A toda prisa Oscar y Gerard preparan las motos acuáticas. Saben que cada segundo cuenta. Centenares de refugiados se están ahogando a pocos kilómetros de su base en To Kyma. Nico y Oriol se suben en marcha sobre las camillas vacías. Todavía no saben qué se van a encontrar en alta mar. «Tuvimos que decidir quién vive y quién muere», nos contaba después Óscar Camps, el alma del dispositivo de rescate financiado con sus propios ahorros y, más tarde, con la solidaridad de miles de ciudadanos de todo el mundo ante la incapacidad e inacción manifiestas de los gobiernos de Europa.
«Lo más duro era tomar a los niños de los brazos de sus padres sabiendo que era muy posible que nunca más se fueran a ver». Los barcos de los guardacostas griegos y del Frontex europeo, que no están preparados para faenas de rescate sino policiales, se mostraron totalmente ineficaces para salvar a las más de cuarenta personas muertas o desaparecidas, muchos de ellos niños.
Dos niñas y dos niños de unos siete años son encontrados vagando por el puerto. Buscan a sus padres perdidos en el mar unas horas antes. Una voluntaria los acompaña al local donde se hacinan docenas de supervivientes. Los niños atisban desde la puerta con la esperanza de que sus padres estén entre los rescatados.
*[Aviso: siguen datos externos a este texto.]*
-- ==== Sys2Proof/Certificates/Slice0/Obligations.lean ====
section
/-! DEFINITION. The statements about the hub, one for each part of the spec. -/

open Sys2Proof Sys2Proof.Machine

/-- The window to the line dies (R50 to R57): an address selects and fetches, a fetch that completes serves the read
that waits, data is posted, a confirmed write reaches its register and the next fetch starts, a silent die fails the
access, and a tag claims a free window. Commands of an access that does not run are not part of the statement. The key
guard (R59, R60): the code opens it for its sender for 1,024 core ticks, its holder refreshes it, a wrong code closes it
or is counted, another's code is counted busy, the holder's RWK write passes and closes it, and time closes it. Rests on
the model's own choices or readings of notes/assumptions/ 2, 24, 26, 27. -/
def Obligations.LineDieWindowAndKeyGuard : Prop :=
  ((∀ (src : Src) (data : Word) (s : State), s.ldx.phase = .idle →
     ∃ v : Word, v = maskedWrite (BitVec.ofNat 32 (s.ldx.addr.toNat + s.ldx.d * 2 ^ 15)) 0xBFFF data ∧
       exec (.ldxAddrWrite src data) s = .next { s.begun with ldx := { s.ldx with
         die := if nbit v.toNat 15 then .lb else .la, addr := v.truncate 14, phase := .fetching, since := s.now, rdvalid := false } }) ∧
   (∀ (m : BitVec 16) (s : State), s.ldx.phase = .fetching → s.dieUp s.ldx.d = true → s.ldx.waiters = [] →
     exec (.ldxFetchDone m) s = .next { s.begun with ldx := { s.ldx with
       phase := .idle, rdvalid := true, err := false, fetched := s.begun.ldRead s.ldx.d s.ldx.addr.toNat m } }) ∧
   (∀ (m : BitVec 16) (w : Src) (ws : List Src) (s : State), s.ldx.phase = .fetching → s.dieUp s.ldx.d = true →
     s.ldx.waiters = w :: ws →
     ∃ v : BitVec 16, v = s.begun.ldRead s.ldx.d s.ldx.addr.toNat m ∧
     exec (.ldxFetchDone m) s = .next { s.begun with
       out := [.answer w stOk (leBytes v.toNat 4)]
       ldx := { s.ldx with
         addr := s.ldx.addr + 1, phase := .fetching, since := s.now, rdvalid := false, err := false, fetched := v, waiters := ws } }) ∧
   (∀ (src : Src) (data : Word) (s : State), s.ldx.phase = .idle →
     s.ldxGuarded = false →
     exec (.ldxDataWrite src data) s = .next { s.begun with ldx := { s.ldx with
       phase := .writing, since := s.now, wdata := data.truncate 16, wmask := (data >>> 16).truncate 16, wsrc := src } }) ∧
   (∀ (h : RegHit) (f : Nat) (s : State), s.ldx.phase = .writing → s.dieUp s.ldx.d = true →
     regHit (ldOff s.ldx.d s.ldx.addr.toNat) = some h → h.row.acc = .rwx → h.owner? = some f →
      (s.func f).st = .stopped →
     ∀ v : Word, v = maskedWrite (s.rg (ldOff s.ldx.d s.ldx.addr.toNat)) h.row.mask
       (s.ldx.wdata.setWidth 32 ||| s.ldx.wmask.setWidth 32 <<< 16) → h.row.ok v.toNat = true →
     exec .ldxWriteConfirmed s = .next { s.begun.setReg (ldOff s.ldx.d s.ldx.addr.toNat) v with ldx := { s.ldx with
       addr := s.ldx.addr + 1, phase := .fetching, since := s.now, rdvalid := false, err := false } }) ∧
   (∀ (src : Src) (s : State), s.ldx.phase = .idle → s.ldx.rdvalid = true →
     exec (.ldxDataRead src) s = .next { s.begun with
       out := [.answer src stOk (leBytes s.ldx.fetched.toNat 4)]
       ldx := { s.ldx with addr := s.ldx.addr + 1, phase := .fetching, since := s.now, rdvalid := false } }) ∧
   (∀ s : State, s.ldx.phase ≠ .idle → s.ldx.waiters = [] →
     Answers .ldxTimeout s fun t => t.now = max s.now (s.ldx.since + 6250) ∧
       t.ldx = { s.ldx with phase := .idle, rdvalid := false, err := true, fetched := 0 } ∧
       t.rv 0x26000C = min (s.rv 0x26000C + 1) 0xFFFFFFFF) ∧
   (∀ (src : Src) (data : Word) (s : State) (v : Word), v = maskedWrite (s.rg 0x260010) 0xFF data →
     s.rv 0x260010 = 0 ∨ v = 0 → exec (.ldxClaim src data) s = .next (s.begun.setReg 0x260010 v))) ∧
  ((∀ (src : Src) (data : Word) (s : State), s.keyOpen = false → data.toNat % 65536 = 0x5A3C →
     exec (.keyUnlock src data) s = .next { s.begun with
       key := { opened := true, port := src.port, slot := src.slot, node := src.node, since := s.now } }) ∧
   (∀ (src : Src) (data : Word) (s : State), s.keyHeldBy src = true → data.toNat % 65536 = 0x5A3C →
     exec (.keyUnlock src data) s = .next { s.begun with key := { s.key with since := s.now } }) ∧
   (∀ (src : Src) (data : Word) (s : State), s.keyHeldBy src = true → data.toNat % 65536 ≠ 0x5A3C →
     exec (.keyUnlock src data) s = .next ({ s.begun with key := {} }.bump 0x25000C)) ∧
   (∀ (src : Src) (data : Word) (s : State), s.keyOpen = true → s.keyHeldBy src = false →
     exec (.keyUnlock src data) s = .next (s.begun.bump (if data.toNat % 65536 = 0x5A3C then 0x250010 else 0x25000C))) ∧
   (∀ (src : Src) (data : Word) (s : State), s.keyOpen = false → data.toNat % 65536 ≠ 0x5A3C →
     exec (.keyUnlock src data) s = .next (s.begun.bump 0x25000C)) ∧
   (∀ s : State, s.key.opened = true →
     exec .keyGuardTimeout s = .next { s.begun with now := max s.now (s.key.since + 1024), key := {} }) ∧
   (∀ (src : Src) (off : Nat) (s : State), s.keyHeldBy src = true → s.keyPass src off = (true, { s with key := {} })) ∧
   (∀ (src : Src) (off : Nat) (s : State), s.keyHeldBy src = false → (s.keyPass src off).1 = false ∧
     (s.keyPass src off).2.key = s.key ∧ (s.keyPass src off).2.rv 0x250008 = min (s.rv 0x250008 + 1) 0xFFFFFFFF) ∧
   (∀ s : State, exec .tmrCorrection s = .next (s.begun.bump 0x230040)))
Entre los murmullos y sollozos que llenan la sala, la voluntaria grita su apellido. Una mujer se levanta. La niñas saltan entre los cuerpos cubiertos de mantas y se abrazan a ella. Cuando el fotoperiodista abandona la sala un rato después, los dos niños están sentados en una esquina, solos. Sus padres siguen sin aparecer.
En los días siguientes, a los fotoperiodistas nos corresponde la labor de buscar por las playas los cuerpos de los ahogados para documentar lo que no se quiere ver. Emociona ver a una mujer griega llorar desconsolada mientras abraza el pequeño cuerpo de un bebé ahogado que acaba de encontrar cerca de su casa.